Akcję rozpoczęto w czwartek, bez żadnych wcześniejszych zapowiedzi. - Z samego rana moja żona miała operację, a tuż po niej dowiedziała się, że jednak nie może tu zostać. Lekarze szukali dla niej i innych pacjentek miejsc w kilku szpitalach. Był szok i zamieszanie. Co takiego się stało? - niepokoi się świeżo upieczony ojciec.
Z dyrektorem szpitala Wiktorem Stasiakiem nie udało się nam jeszcze skontaktować. Nie odbiera telefonów. W piątek od rana był na spotkaniu.
Personel potwierdza, że kilkanaście pacjentek zostało wypisanych w trybie pilnym. Dzisiaj oddział opuszczą ostatnie położnice.
- Taka była decyzja dyrektora, który poinformował o braku neonatologa. Dowiedzieliśmy się o tym w czwartek rano i natychmiast musieliśmy działać. Część pacjentek przyjęły najbliższe szpitale, z zapewnieniem miejsc są problemy, bo w dobie koronawirusa nic nie jest takie proste - słyszymy.
Medycy są zdenerwowani sytuacją. Przyznają, że sami zostali zaskoczeni koniecznością nagłej ewakuacji ciężarnych i młodych matek, co jest ryzykowne zważywszy na stan zdrowia pacjentek. Oddział położniczo-ginekologiczny i patologii ciąży ma drugi poziom referencyjności, a to oznacza, że zajmuje się przypadkami ciąż z powikłaniami. Tym bardziej należało się przygotować do całej operacji, bo jej powód, czyli kłopot z zapewnieniem obsady neonatologicznej był dyrekcji znany od wielu miesięcy.

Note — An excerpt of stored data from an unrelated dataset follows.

-- ==== Sys2Proof/Machine/Hold.lean ====
section
/-! DEFINITION. The hold buffer: energy, sizing and caps, tags and tokens, admission, and the freeing of slots
(chapters 01, 02, 05). -/

namespace Sys2Proof.Machine

/-! ### Energy (R27, R29, R30, Table 1.2) -/

def eFix : Nat := 6000000
def eKs : Nat := 350000
def eLine : Nat := 256
def eStep : Nat := 4096 * eLine

/-- E_avail in nJ for a capacitance in µF, a resistance in mΩ and a voltage in 10 mV, rounded down (R27). -/
def energyNj (capUf esrMohm v10mv : Nat) : Nat :=
  let v := v10mv * 1000
  let floor := 550000 + 291 * esrMohm
  45 * capUf * (v * v - floor * floor) / 1000000000

/-- Steps of 256 KiB that an energy pays for (R27). -/
def stepsOf (nj : Nat) : Nat := min 32 ((nj - (eFix + eKs)) / eStep)

/-- Hold slots of the book: a slot admitted while the energy pays for no step takes none (log 9). -/
def dirty (s : State) : Nat := (s.pc.slots.filter fun h => !h.direct).length

/-- PC_ENERGY_RSVD in nJ (R29), with a REMEASURE step's energy (R293). -/
def rsvdNj (s : State) : Nat :=
  eFix + (if s.ks.busy.isSome then eKs else 0) + eLine * dirty s + s.pc.stepNj

/-- The effective cap in steps and in lines (R24). -/
def effSteps (s : State) : Nat := min s.pc.sized (min s.pc.live s.pc.limit)
def capLines (s : State) : Nat := effSteps s * 4096

/-- The slot book (R24): free and fenced slots. -/
def slotsFree (s : State) : Nat := capLines s - dirty s
def slotsFenced (s : State) : Nat := 131072 - max (capLines s) (dirty s)

/-- PC_STATUS.POSTED_OK: a size of 0 refuses posted mode until a start that sizes at least one step (R28). -/
def postedOk (s : State) : Bool := decide (1 ≤ s.pc.sized) && !s.pc.refused

/-- The engine serves every write at the verified point whatever its mode (R28, R30; R297, R298: a run and TEST). -/
def forcedVerified (s : State) : Bool := !postedOk s || s.pc.live = 0 || s.pw.state = .test || s.bt.run = 1

/-- The configured mode and tempo that requests of this cycle meet: a TN_MODE write acts from the cycle after it (R18, R107). -/
def modeNow (s : State) (c : Ctx) : Bool × Tempo :=
  let t := s.tenant c
  if t.modeSet = some s.now then (t.wasPersist, t.wasTempo) else (t.persist, t.tempo)

/-- The mode a context's writes registered now are served at (R18, R28). -/
def servedVerified (s : State) (c : Ctx) : Bool := c = provider || (modeNow s c).1 || forcedVerified s

/-- TN_MODE.EFF_VERIFIED (R28). -/
def effVerified (s : State) (c : Ctx) : Bool := c = provider || (s.tenant c).persist || !postedOk s

/-- The live recomputation (R30): C and ESR of the last measurement, or those of R316 until HOLDUP has reported. -/
def recompute (v10mv : BitVec 16) (s : State) : State :=
  let nj := if s.pc.measured then energyNj s.pc.capUf s.pc.esrMohm v10mv.toNat else energyNj 235 160 v10mv.toNat
  let live := min (stepsOf nj) s.pc.sized
  let fell := decide (live < s.pc.sized)
  let was := s.pc.degraded
  let s := { s with pc := { s.pc with availNj := nj, live10mv := v10mv, live := live, degraded := fell } }
  if fell && !was then
    let s := raise uPC cHOLD_DEGRADED (ctxByte provider) (lo32 live) (lo32 s.pc.sized) 0 s
    { s with hl := { s.hl with pfAer := { s.hl.pfAer with corrInternal := true } } }
  else s

/-! ### Tokens (R140, R141) -/

/-- The bucket holds at least `k` whole tokens that were in it before this cycle, or there is none (R51, R140). -/
def hasTokens (s : State) (c : Ctx) (k : Nat) : Bool :=
  let t := s.tenant c
  t.unlimited || decide (16 * k + (t.fresh.at s.now - t.cut.at s.now) ≤ t.tokens)

/-- A request has the tokens it needs: none where it was registered without a limit (R138, R141). -/
def reqTokens (s : State) (r : Req) (k : Nat) : Bool := r.unlimited || hasTokens s r.ctx k
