-- ==== Sys2Proof/Machine/SelfTest.lean ====
section
/-! DEFINITION. The built-in tests: their order, budget, ends and outcomes, the on-demand run, repair and array tests
(chapter 11). -/

namespace Sys2Proof.Machine

/-! ### The tests and their result bits (Tables 11.1, 11.7) -/

/-- The test index of a result bit, and its slot. -/
def testOf (i : Fin 16) : Nat := if i.val ≤ 10 then i.val else i.val - 5

def testSlot (i : Fin 16) : Option Slot := if i.val ≤ 5 then none else if i.val ≤ 10 then some .a else some .b

/-- The result bit of a test, for a slot where it is a slot test. -/
def testBit (t : Nat) (x : Slot) : Fin 16 :=
  ⟨(if t ≤ 5 then t else if x = .a then t else t + 5) % 16, by omega⟩

/-- Ascending index, slot A before slot B (R299). -/
def testOrder : List (Fin 16) := [0, 1, 2, 3, 4, 5, 6, 11, 7, 12, 8, 13, 9, 14, 10, 15]

/-- An analogue test (Table 11.1). -/
def analogue (i : Fin 16) : Bool := decide (testOf i ≠ 0) && decide (testOf i ≠ 10)

/-- Test power in mW (Table 11.1). -/
def testMw (i : Fin 16) : Nat := [1200, 50, 2400, 100, 20, 1500, 900, 1000, 1600, 800, 1500].getD (testOf i) 0

/-- Test power in use, with a fuse burn's (R299). -/
def powerMw (s : State) : Nat := total testMw s.bt.running + if s.bt.fuseBusy then 500 else 0

/-- BT_STATUS.ANALOG. -/
def analogRunning (s : State) : Nat := (s.bt.running.filter analogue).length

/-- A result bit as a mask. -/
def bitMask (i : Fin 16) : BitVec 16 := BitVec.ofNat 16 (2 ^ i.val)

/-! ### What waits, and what is ready (R295, R296, R299) -/

/-- The engine is in BOOT or REPLAY, where BOOT's tests run. -/
def booting (s : State) : Bool := decide (s.pw.state = .boot) || decide (s.pw.state = .replay)

/-- The tests of BOOT or of the run going on may start. -/
def runOpen (s : State) : Bool := booting s || s.bt.run = 2

/-- A slot's insertion tests hold a test. -/
def insWants (s : State) (i : Fin 16) : Bool :=
  let has := fun (x : Slot) => (s.slot x).insTests.any fun t => decide (t = testOf i)
  match testSlot i with
  | some x => has x
  | none => decide (i = 4) && (has .a || has .b)

/-- A test waits to start: of BOOT or the run, of an insertion, or HOLDUP under REMEASURE. -/
def testWaits (s : State) (i : Fin 16) : Bool :=
  !s.bt.running.any (fun j => decide (j = i)) &&
    ((runOpen s && s.bt.todo.any fun j => decide (j = i)) || insWants s i || (decide (i = 2) && s.pc.remeasure))

/-- The slot's link is up and a cartridge is identified. -/
def linkUp (t : CtSlot) : Bool := t.cart.isSome && t.identified && decide (t.link ≠ .down) && decide (t.link ≠ .train)

/-- Every other test of ARRAY's slot has ended, and MRAM_REF and WDRV have passed in this run or at the last BOOT (R299). -/
def arrayReady (s : State) (x : Slot) : Bool :=
  let open' := s.bt.todo ++ s.bt.running
  let clear := fun t => !open'.any fun j => decide (j = testBit t x)
  let passed := fun t => let b := (testBit t x).val
    (bit s.bt.done b && !bit s.bt.fail b) || (!bit s.bt.done b && bit s.bt.bootDone b && !bit s.bt.bootFail b)
  clear 6 && clear 7 && clear 8 && clear 9 && clear 4 && passed 7 && passed 8 && (s.slot x).serves

/-- A test's readiness conditions hold (R293, R295, R299). -/
def testReady (s : State) (i : Fin 16) : Bool :=
  match testSlot i with
  | none =>
    if i = 5 then !s.hl.dlUp
    else if i = 2 ∧ s.pc.remeasure then decide (rsvdNj s + s.pc.live10mv.toNat * 2000 ≤ s.pc.availNj)
    else true
  | some x =>
    let t := testOf i
    if t = 6 then decide ((s.slot x).link = .down)
    else if t = 10 then arrayReady s x
    else linkUp (s.slot x)

/-- The limits of three analogue tests and 6.0 W let the test start. -/
def testFits (s : State) (i : Fin 16) : Bool :=
  (!analogue i || decide (analogRunning s < 3)) && decide (powerMw s + testMw i ≤ 6000)

/-- The first waiting test that is ready: the only one that may start (R299). -/
def nextTest (s : State) : Option (Fin 16) := testOrder.find? fun i => testWaits s i && testReady s i

/-- A test starts (R299). -/
def testStart (i : Fin 16) (s : State) : State :=
  if nextTest s = some i ∧ testFits s i ∧ s.pw.state.clocked ∧ s.pc.drain.isNone then
    let s := { s with bt := { s.bt with running := s.bt.running ++ [i], todo := s.bt.todo.filter fun j => decide (j ≠ i) } }
    let s := { s with bt := { s.bt with peakMw := max s.bt.peakMw (powerMw s) } }
    let s := if i = 2 ∧ s.pc.remeasure then { s with pc := { s.pc with stepNj := s.pc.live10mv.toNat * 2000 } } else s
    if testOf i = 9 then { s with md := { s.md with coil := testSlot i } } else s
  else s

/-! ### Leaving TEST (R297, R304) -/

/-- The engine leaves TEST: for REST while a cause stands, else for ACTIVE or QUIET. -/
def leaveTest (s : State) : State :=
  let s := { s with bt := { s.bt with run := 0 } }
  if s.pw.state ≠ .test then s
  else match s.bt.causes.getLast? with
  | some c =>
    let i : Fin 16 := ⟨c.1 % 16, by omega⟩
    if s.bt.fromRest then goState .rest 0 s
    else enterRest c.1 (if c.1 < 16 then testOf i else 15) (decide (testSlot i = some .b)) c.2 cBT_FAIL s
  | none => if s.pc.replayPending then goState .rest 0 s else goState (activeOrQuiet s) 0 s

/-- Causes whose test passed in the run are removed (R304). -/
def clearPassed (s : State) : State :=
  { s with bt := { s.bt with causes := s.bt.causes.filter fun c =>
    !(decide (c.1 < 16) && bit s.bt.done c.1 && !bit s.bt.fail c.1) } }

/-- The last test of a run has ended (R297): BT_DONE, ARRAY's positions, the causes that passed, and the end of TEST. -/
def endRun (s : State) : State :=
  if s.bt.run ≠ 2 ∨ s.bt.todo ≠ [] ∨ s.bt.running ≠ [] then s
  else
    let advance := fun (x : Slot) (n : Nat) (s : State) =>
      if n = 128 then modCart x (fun c =>
        let windows := if c.big then 1795 else 899
        { c with arrayPos := if windows ≤ c.arrayPos.toNat + 1 then 0 else c.arrayPos + 1 }) s else s
    let s := advance .b s.bt.arrayB (advance .a s.bt.arrayA s)
    let s := clearPassed { s with bt := { s.bt with arrayA := 0, arrayB := 0 } }
    let s := raise uBT cBT_DONE noCtx (s.bt.done.setWidth 32) (s.bt.fail.setWidth 32) 0 s
    if s.bt.stay then { s with bt := { s.bt with run := 3 } } else leaveTest s

/-! ### Outcomes of a failure (R302, Table 11.2) -/

/-- The cartridge of a slot is needed (R302). -/
def neededSlot (s : State) (x : Slot) : Bool :=
  let named := s.duet.names x && (s.slot x).bound
  named && match s.duet.state with
  | .none => false
  | .soloA => decide (x = .a)
  | .soloB => decide (x = .b)
  | .span | .spanDegraded => true
  | .mirror => s.pc.replayPending && decide (areaSlot s = some x)
  | .mirrorDegraded | .mirrorResync | .migrateCopy | .migrateCut => decide (x = s.duet.source)

/-- A cause is registered: REST at once where the engine serves, else when BOOT and REPLAY, or the run, end. -/
def restCause (i : Fin 16) (held : Bool) (s : State) : State :=
  let slot := decide (testSlot i = some .b)
  match s.pw.state with
  | .active | .quiet | .fieldHold | .rest => enterRest i.val (testOf i) slot held cBT_FAIL s
  | _ => addCause i.val held { s with bt := { s.bt with restTest := BitVec.ofNat 4 (testOf i), restSlot := slot } }

/-- An inhibit of a slot is registered in a cycle (R127, R128): no pulse from then on, and the writes in progress form the re-verify
list. -/
def registerInhibit (x : Slot) (at' : Nat) (s : State) : State :=
  if (inhibitedAt s x).isSome ∨ (s.slot x).cart.isNone ∨ !s.pw.state.clocked then s
  else
    let hold := fun (w : LineWrite) => if w.slot = x then { w with held := true, fired := false } else w
    let s := { s with md := { s.md with writes := s.md.writes.map hold } }
    match x with
    | .a => { s with md := { s.md with inhA := some at', inhibitsA := s.md.inhibitsA + 1 } }
    | .b => { s with md := { s.md with inhB := some at', inhibitsB := s.md.inhibitsB + 1 } }

/-- The sampling of a slot's FLDINH_N starts: a level that is low already registers in the next cycle (R130). -/
def sampleField (x : Slot) (s : State) : State := if (s.slot x).fldLow then registerInhibit x (s.now + 1) s else s

/-- A slot's inhibit ends with its cartridge, its length kept; the last one in service ends FIELD_HOLD (R130). -/
def inhibitGone (x : Slot) (s : State) : State :=
  let msec := (inhibitedAt s x).elim 0 fun c => (s.now - c) / ms
  let s : State := match x with
    | .a => { s with md := { s.md with inhA := none, longestA := max s.md.longestA msec } }
    | .b => { s with md := { s.md with inhB := none, longestB := max s.md.longestB msec } }
  if s.pw.state = .fieldHold ∧ !((s.slot x.other).serves && inhibited s x.other) then goState (activeOrQuiet s) 0 s else s

/-- A slot becomes FAILED with PWREN off and its link down; a cartridge in service departs (R93, R296, R302). -/
def slotFailed (x : Slot) (s : State) : State :=
  let t := s.slot x
  let s := powerOff x (modSlot x (fun t => { t with state := .failed, insTests := [], kept := false }) s)
  let s := inhibitGone x s
  if t.serves then departure x t.serial true s
  else match s.duet.format with
    | some (.copy _ _) => if t.cart.isSome then departure x t.serial false s else s
    | _ => cancelFormat x s

/-- A slot test of an inserted or serving cartridge failed: MRAM_REF calls for HELD, WDRV and MAG for READ_ONLY. -/
def slotTestFails (i : Fin 16) (x : Slot) (s : State) : State :=
  let ins := (s.slot x).insTests ≠ [] && !booting s
  if neededSlot s x && !ins then
    restCause i (decide (testOf i = 7)) (modSlot x (fun t => { t with state := .failed, kept := true, tested := true }) s)
  else slotFailed x s

/-- The outcome of a failed test (Table 11.2). -/
def testFails (i : Fin 16) (s : State) : State :=
  match testSlot i with
  | none =>
    if i = 0 then restCause i true s
    else if i = 1 then { s with lg := { s.lg with discHold := true } }
    else if i = 2 ∨ i = 3 then
      let old := s.pc.sized
      let s := { s with pc := { s.pc with sized := 0, live := 0, refused := true } }
      if old = 0 then s else raise uPC cHOLD_SIZED noCtx 0 (lo32 old) 0 s
    else if i = 4 then { s with bt := { s.bt with tempBad := true } }
    else s
  | some x =>
    let t := testOf i
    if t = 6 then slotFailed x (modSlot x (fun t => { t with lbFail := true }) s)
    else if t = 10 then s
    else slotTestFails i x s

/-! ### The end of a test -/

/-- A test is dropped from what runs. -/
def testGone (i : Fin 16) (s : State) : State :=
  { s with bt := { s.bt with running := s.bt.running.filter fun j => decide (j ≠ i) } }

/-- D0 of BT_FAIL and BT_SKIPPED (Table 13.3). -/
def testD0 (i : Fin 16) : Word := put (testOf i) 0 ||| putB (decide (testSlot i = some .b)) 8

/-- Results of BOOT's tests and of the run's. -/
def recordTest (i : Fin 16) (pass : Bool) (s : State) : State :=
  let m := bitMask i
  let f := if pass then 0 else m
  if booting s then { s with bt := { s.bt with bootDone := s.bt.bootDone ||| m, bootFail := s.bt.bootFail ||| f } }
  else if s.bt.run = 2 then { s with bt := { s.bt with done := s.bt.done ||| m, fail := s.bt.fail ||| f } }
  else s

/-- A slot's insertion test has ended; with the last the slot is tested, and outside BOOT the duet takes its arrival (R296). -/
def insPassed (x : Slot) (t : Nat) (s : State) : State :=
  let c := s.slot x
  if c.insTests.any fun u => decide (u = t) then
    let rest := c.insTests.filter fun u => decide (u ≠ t)
    let s := modSlot x (fun c => { c with insTests := rest, tested := c.tested || (rest.isEmpty && decide (c.state ≠ .training)) }) s
    if rest.isEmpty && decide (c.state ≠ .training) && decide (s.pw.state ≠ .boot) then settleBind (arrival x s) else s
  else s

/-- BT_FAIL is logged, and LAST_RESULT takes the code of the failure (R302, Table 11.7). -/
def logFail (i : Fin 16) (code : BitVec 8) (d : Word × Word × Word × Word) (s : State) : State :=
  raise uBT cBT_FAIL noCtx (testD0 i) d.1 d.2.1 { s with bt := { s.bt with lastResult := code } }
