/-- The response the supervisor has saved for a request, when it is the last it executed (R75). -/
def savedFor (c : Cart) (o : SvOut) : Option (List Byte) :=
  match c.sv.done with
  | some d => if d.toggle = o.toggle ∧ d.opc = o.opc ∧ d.payload = o.payload then some d.response else none
  | none => none

/-- A frame reaches the supervisor: it rejects it, or executes its request, or has a repeat's answer saved already (R75).
The saved response's first byte is RES. -/
def svReceive (x : Slot) (o : SvOut) (frame : List Byte) : State → State :=
  modCart x fun c =>
    match frameFault frame with
    | some code => { c with sv := { c.sv with rejected := some code } }
    | none => match savedFor c o with
      | some _ => { c with sv := { c.sv with rejected := none } }
      | none =>
        let (v, res, b) := svExecute c o.opc o.payload o.extra
        { c with sv := { v with done := some ⟨o.toggle, o.opc, o.payload, res :: b⟩, rejected := none } }

/-- The frame that the supervisor answers a poll with: the code of a rejected frame, or the saved response (R74, R75). -/
def polled (s : State) (x : Slot) (o : SvOut) : Option (List Byte) :=
  (s.slot x).cart.bind fun c => match c.sv.rejected with
    | some code => some (responseFrame o.opc code [])
    | none => match savedFor c o with
      | some (res :: b) => some (responseFrame o.opc res b)
      | _ => none

/-- A request frame is shifted out; with SP1 a slave none is (R245). -/
def sendRequest (x : Slot) (o : SvOut) (link : SvLink) (s : State) : State :=
  if !s.sp1.master then s
  else svReceive x o (onWire link (requestFrame o)) (emit (.sdo .p1 ((requestFrame o).flatMap byteBits)) s)

/-- The unanswered request is repeated with its toggle (R75, R76). -/
def repeatRequest (x : Slot) (o : SvOut) (link : SvLink) (s : State) : State :=
  let o := { o with repeats := o.repeats + 1, cycle := s.now }
  sendRequest x o link (modSlot x (fun t => { t with outstanding := some o }) s)

/-- The poll that finds an answer (R74): a rejected frame is repeated, up to three times (R75, R76). -/
def svCollect (x : Slot) (o : SvOut) (s : State) : State :=
  let rejected := (s.slot x).cart.elim false fun c => c.sv.rejected.isSome
  match (polled s x o).bind (readFrame o) with
  | none => s
  | some (res, b) =>
    if rejected then
      let s := modSv x (fun v => { v with rejected := none }) s
      if o.repeats < 3 then repeatRequest x o .answered s else s
    else svAnswer x o res b s

/-- One transaction of a command: a new request flips the toggle, a repeat keeps it (R75, R76). -/
def exchange (x : Slot) (opc : BitVec 7) (payload extra : List Byte) (link : SvLink) (s : State) : State :=
  let t := s.slot x
  let next : Option SvOut := match t.outstanding with
    | some o => if o.opc = opc ∧ o.repeats < 3 then some { o with repeats := o.repeats + 1, cycle := s.now } else none
    | none =>
      let soft := t.passthrough.filter fun p => decide (p.1 = opc)
      some { opc := opc, payload := soft.elim payload fun p => p.2, toggle := !t.toggle, repeats := 0, cycle := s.now
             extra := extra, soft := soft.isSome }
  match next with
  | none => s
  | some o =>
    let s := modSlot x (fun t => { t with outstanding := some o, toggle := o.toggle }) s
    let s := sendRequest x o link s
    if link = .answered then svCollect x o s else s

/-- No dirty slot and no line-write is bound to a slot (R91, step 2). -/
def slotClean (s : State) (x : Slot) : Bool :=
  !s.pc.slots.any (fun h => h.left.any fun l => decide (l.1 = x)) && !s.md.writes.any fun w => decide (w.slot = x)

/-- The engine owes the slot a command, during a release in the order of its list once the slot is clean (R91), or software passes it
through. -/
def svOwed (s : State) (x : Slot) (opc : BitVec 7) : Bool :=
  let t := s.slot x
  let mine := t.svDue.any fun o => decide (o = opc)
  let first := decide (t.svDue.head? = some opc)
  let pass := t.passthrough.elim false fun p => decide (p.1 = opc)
  let repeated := t.outstanding.elim false fun o => decide (o.opc = opc)
  let due := decide (t.state ≠ .releasing) || (first && slotClean s x)
  repeated || (t.outstanding.isNone && (pass || (mine && due)))

/-- The lamp the engine wants (R84, R91, Table 3.11). -/
def wantLamp (t : CtSlot) : BitVec 2 :=
  if t.indicator = 0 then (if t.state = .safeToRemove then 1 else if t.eolWarn then 2 else 0) else t.indicator - 1
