-- ==== Sys2Proof/Machine/Serial.lean ====
section
/-! DEFINITION. The serial ports: slave frames, their rejection, replay and words, and master transactions (chapter 09). -/

namespace Sys2Proof.Machine

/-! ### Bits and words of a frame (R248–R251) -/

/-- The number that bits spell, the first the most significant. -/
def bitsNat (bs : List Bool) : Nat := bs.foldl (fun n b => 2 * n + (if b then 1 else 0)) 0

/-- A list cut into pieces of `n` (at most `k` of them). -/
def chunks (n : Nat) : Nat → List α → List (List α)
  | 0, _ => []
  | k + 1, l => if l.isEmpty then [] else l.take n :: chunks n k (l.drop n)

/-- A byte of the data as carried: its bits lie at the high end (R251). The mask of the bits carried, and their values. -/
def carriedByte (bs : List Bool) : Nat × Nat :=
  let shift := 2 ^ (8 - bs.length)
  ((2 ^ bs.length - 1) * shift, bitsNat bs * shift)

/-- The data's bytes: each unit begins with a whole byte (R251). -/
def frameBytes (unit : Nat) (data : List Bool) : List (List Bool) :=
  (chunks (max unit 1) data.length data).flatMap fun u => chunks 8 u.length u

/-- A word of the data: the bits carried, and their values. -/
def carriedWord (bs : List (List Bool)) : Word × Word :=
  let m := (List.range 4).map fun k => (carriedByte (bs.getD k [])).1 * (if k < bs.length then 1 else 0)
  let v := (List.range 4).map fun k => (carriedByte (bs.getD k [])).2
  (BitVec.ofNat 32 (total (fun e => e.1 * 2 ^ (8 * e.2)) (m.zip (List.range 4))),
   BitVec.ofNat 32 (total (fun e => e.1 * 2 ^ (8 * e.2)) (v.zip (List.range 4))))

/-- The words of the data. -/
def frameWords (unit : Nat) (data : List Bool) : List (Word × Word) :=
  let bytes := frameBytes unit data
  (chunks 4 bytes.length bytes).map carriedWord

/-- The bits of the read words as shifted: of each byte as many high bits as the data carry. -/
def shiftedBits (unit : Nat) (data : List Bool) (words : List Word) : List Bool :=
  let bytes := words.flatMap wordBytes
  ((frameBytes unit data).zip bytes).flatMap fun e => (byteBits e.2).take e.1.length

/-! ### Addresses (R249, R250, R381) -/

/-- A FIFO register: the address holds there. -/
def fifoReg (off : Nat) : Bool :=
  decide (off = 0x3410) || decide (off = 0x3510) || decide (off = 0x0C38) || decide (off = 0x0E38) || decide (off = 0x380C)
    || decide (off = 0x3810)

/-- The address of the word after one. -/
def nextOff (off : Nat) : Nat := if fifoReg off then off else off + 4

/-- A status register whose flags are W1C: the bits a partial byte does not carry keep their values by being written 0. -/
def flagReg (off : Nat) : Bool :=
  [0x0058, 0x0400, 0x0800, 0x0C00, 0x0D00, 0x0E00, 0x1004, 0x1400, 0x1800, 0x3000, 0x3400, 0x3500, 0x3800, 0x3C00, 0x4000, 0x4028,
   0x4400, 0x4800].any (fun o => decide (o = off)) || (inRange off 0x2000 0x2FFC && decide (off % 0x80 = 4))

/-- The value of a word write: bits of a partial byte that are not carried keep their register values (R251). -/
def wordValue (ch : Chan) (off : Nat) (m v : Word) (s : State) : Word :=
  if flagReg off then v &&& m
  else
    let keep : Word := if off = 0x0840 then 0x8F else 0xFFFFFFFF
    (v &&& m) ||| (regValue ch { off := off } s &&& keep &&& ~~~ m)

Już w marcu lekarze alarmowali, że bez neonatologa oddział nie będzie mieć możliwości dalszej pracy. Apelowali o pomoc w znalezieniu specjalisty. Dyrektor Stasiak zapewniał, że nie dopuści do zamknięcia porodówki. Czarny scenariusz nie spełnił się dzięki lekarce rezydentce, która wówczas zapowiedziała, że pod koniec lipca zawiesi pracę, aby przygotować się do egzaminu specjalizacyjnego.